Government low interest payable loan interest rate
Mood ceiling for payroll loan interest bill
The Federal Government, after resolution, decided to reduce the maximum ceiling (loan interest) that allows payroll loans to retirees and pensioners of social security as well as thousands of public servants in all spheres.
Today (3) of May, begins the new rules that impose limit on the interest rates charged on consigned loans. Consigned is a loan modality that the discounts of the installments are made directly on the payroll monthly, both for the retirees and pensioners of the social security (National Institute of Social Security) as for a good part of the public servants.
Who gave the verdict last Friday was the National Pension Council, with the approval, the reduction of the interest rate ceiling on this type of operation begins to apply from today and will be valid until there is change.
Legend has it that the ceiling on payroll loans would be 32% and now it has fallen to an incredible 28.9% a year, in modern mathematics this should represent a fall of about 3.1%. Under the new rule, the interest rate charged on the payroll loan falls from 2.34% to 2.14%. However anyone who is accustomed to taking loans or working in the segment knows that these percentages are already applied to years in the consigned operations.
The reduction did not only reach the direct payroll in the sheet, it will also be valid in the operations with consigned credit card, in this case, the applied interest rate that was of 3.36% will change to 3.06% per month. In annual percentages, the reduction will be of 5.1 percent, going from 48.7% to 43.6%.
Returning to the past, the Ministry of Planning, Development and Management, published the ordinance in the “Official Gazette” of the Union, the ordinance breaks a link that since its creation in 2008 had been stirred. Now the ceiling for the interest rate on consigned loan operations for social security servants and beneficiaries has gained a little bit of breath and dozens of Reals less on consignment loan balances.
How does payroll work?
The payroll loan is one of the ways of obtaining lower-cost personal credit for the financial market applicant in Brazil. Just to have an idea, only in February of this year (2017), the amount of consigned loans reached the mark of R $ 291.4 billion, of this total, approximately 94% (R $ 169 billion), were requested by servers and the remainder (R $ 104 billion), by retirees and pensioners of the social security.
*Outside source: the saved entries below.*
-- ==== Sys2Proof/Tests/Slice0.lean ====
section
/-! SUPPORT. The model's own tests: ill-formed terms refused, words written out from the spec's encoding, single steps
against the spec's vectors (95_test_vectors.md, by section), and a witness for every statement with hypotheses. -/

namespace Sys2Proof.Tests

open Sys2Proof.Machine

/-! Small states. -/

def none0 : Channel 5 := { phase := .none, H := Vector.replicate 5 0, pend := [], total := 0, lenwrap := false }
def none1 : Channel 8 := { phase := .none, H := Vector.replicate 8 0, pend := [], total := 0, lenwrap := false }
def created0 : Channel 5 := Channel.create algo1
def created1 : Channel 8 := Channel.create algo256
def fed0 (pend : List Byte) (total : Word64) : Channel 5 := { created0 with phase := .updating, pend, total }
def fed1 (pend : List Byte) (total : Word64) : Channel 8 := { created1 with phase := .updating, pend, total }
def done0 (lenwrap : Bool) : Channel 5 := { none0 with phase := .finalized, lenwrap }
def done1 : Channel 8 := { none1 with phase := .finalized }

def env (turns : List Turn) : Env := { turns, received := [], tailHost := 0, draws := 0 }

/-- The block with these channels and this command stream, nothing scheduled. -/
def mk (ch0 : Channel 5) (ch1 : Channel 8) (cmdq : List Word) : State := { ch0, ch1, cmdq, rspq := [], env := env [] }

/-- The block with this schedule. -/
def scheduled (turns : List Turn) (cmdq rspq : List Word) : State :=
  { ch0 := none0, ch1 := none1, cmdq, rspq, env := env turns }

def nextOf : Host.Outcome State Fault Refusal → Option State
  | .next s => some s
  | .fault _ => none
  | .refused _ => none

/-- What one step answers at the response port. -/
def answer (ch0 : Channel 5) (ch1 : Channel 8) (cmdq : List Word) : Option (List Word) :=
  (nextOf (step (mk ch0 ch1 cmdq))).map State.rspq

/-! WellFormed: a payload longer than COUNT can say (R9, R62). -/

theorem test_wf_refuses_long_feed : (Instr.feed .sha1 (List.replicate 65536 0)).wf = false :=
  decide_eq_false (by rw [Instr.data, List.length_replicate]; decide)
theorem test_wf_refuses_long_digest : (Instr.digest .sha256 (List.replicate 65536 0)).wf = false :=
  decide_eq_false (by rw [Instr.data, List.length_replicate]; decide)
theorem test_wf_accepts_longest_feed : (Instr.feed .sha256 (List.replicate 65535 0)).wf = true :=
  decide_eq_true (by rw [Instr.data, List.length_replicate]; decide)

/-! Decoding: OPCODE, CHAN, RSV, COUNT written out field by field (R62), data words byte by byte (R63). -/

theorem test_decode_init :
    decodeFrame [(0b00000001#8 ++ 0b0001#4 ++ 0b0000#4 ++ 0b0000000000000000#16 : BitVec 32)] =
      .ok (.init .sha256, []) := by decide
theorem test_decode_feed :
    decodeFrame [(0b00000010#8 ++ 0b0000#4 ++ 0b0000#4 ++ 0b0000000000000101#16 : BitVec 32),
        (0x61#8 ++ 0x62#8 ++ 0x63#8 ++ 0x64#8 : BitVec 32), (0x65#8 ++ 0xFF#8 ++ 0xEE#8 ++ 0xDD#8 : BitVec 32)] =
      .ok (.feed .sha1 [0x61, 0x62, 0x63, 0x64, 0x65], []) := by decide
theorem test_decode_final :
    decodeFrame [(0b00000011#8 ++ 0b0000#4 ++ 0b0000#4 ++ 0b0000000000000000#16 : BitVec 32), 7] =
      .ok (.final .sha1, [7]) := by decide
theorem test_decode_digest :
    decodeFrame [(0b00000100#8 ++ 0b0001#4 ++ 0b0000#4 ++ 0b0000000000000011#16 : BitVec 32),
        (0x61#8 ++ 0x62#8 ++ 0x63#8 ++ 0x00#8 : BitVec 32), 9] =
      .ok (.digest .sha256 [0x61, 0x62, 0x63], [9]) := by decide
theorem test_decode_dlen :
    decodeFrame [(0b00000101#8 ++ 0b0000#4 ++ 0b0000#4 ++ 0b0000000000000000#16 : BitVec 32)] =
      .ok (.dlen .sha1, []) := by decide
theorem test_decode_status :
    decodeFrame [(0b00000110#8 ++ 0b0001#4 ++ 0b0000#4 ++ 0b0000000000000000#16 : BitVec 32)] =
      .ok (.status .sha256, []) := by decide

/-- Section 2.11: the causes of R66, one by one. -/
theorem test_illegal_causes :
    decodeHeader 0xFF000000 = .error .opcode ∧ decodeHeader 0x01010000 = .error .reservedField ∧
    decodeHeader 0x01F00000 = .error .channel ∧ decodeHeader 0x05100004 = .error .count := by decide
theorem test_decode_table_words :
    decodeTableWord 32 0x05100000 = some (.dlen .sha256) ∧ decodeTableWord 32 0x07000000 = none ∧
    decodeTableWord 64 0x6162630002000003 = some (.feed .sha1 [0x61, 0x62, 0x63]) ∧
    decodeTableWord 32 0x04000005 = some (.digest .sha1 [0, 0, 0, 0, 0]) := by decide
/-- A placed table word runs as the first instruction after reset. -/
theorem test_placed_word_runs :
    (nextOf (step (State.reset.withFetchWord 32 0x05100000))).map State.rspq = some [0x00100004, 0x00000020] := by decide

/-! INIT (section 2.6). -/

theorem test_init_discards_message :
    nextOf (step (mk (fed0 [0x61, 0x62, 0x63] 24) none1 [0x01000000])) =
      some { mk { phase := .created, H := #v[0x67452301, 0xEFCDAB89, 0x98BADCFE, 0x10325476, 0xC3D2E1F0], pend := [],
                  total := 0, lenwrap := false } none1 [] with rspq := [0x00000000] } := by decide
theorem test_init_clears_lenwrap :
    (nextOf (step (mk (done0 true) none1 [0x01000000]))).map (fun s => (s.ch0.lenwrap, s.ch0.phase)) =
      some (false, .created) := by decide

/-! FEED (section 2.7). -/

theorem test_feed_ignores_unused_lanes :
    nextOf (step (mk created0 none1 [0x02000001, 0x78FFFFFF])) =
      some { mk (fed0 [0x78] 8) none1 [] with rspq := [0x00000000] } := by decide
/-- The length wrap: one compression, `pend = 7A`, `total = 8`, the flag set. -/
theorem test_feed_length_wraps :
    (nextOf (step (mk (fed0 (List.replicate 62 0) 0xFFFFFFFFFFFFFFF0) none1 [0x02000003, 0x78797A00]))).map
      (fun s => (s.ch0.pend, s.ch0.total, s.ch0.lenwrap, s.rspq)) = some ([0x7A], 8, true, [0x00000000]) := by
  decide +kernel

/-! FINAL (section 2.8). -/

theorem test_final_of_empty_message :
    answer created0 none1 [0x03000000] =
      some [0x00000014, 0xDA39A3EE, 0x5E6B4B0D, 0x3255BFEF, 0x95601890, 0xAFD80709] := by decide +kernel
theorem test_final_without_instance :
    nextOf (step (mk none0 none1 [0x03100000])) = some { mk none0 none1 [] with rspq := [0x01100000] } := by decide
By reducing the ceiling on payroll loan interest rates, it will allow both public servants and retirees and pensioners to eliminate more expensive debts, in this case, borrowers with debts of up to 15.88% per month conventional credit cards on the payroll, can replace lower payroll loan rates, the cost will become lower.
According to the Federal Government itself, in considering that only so far, the loans granted on paper are at the same level as in 2016, the estimate that the payment of interest made in new credit operations with the servants, retirees and pensioners may have a cost cut by about R $ 3.7 billion. In addition to these changes, month was created another mode of credit, know here how the loan with FGTS consigned.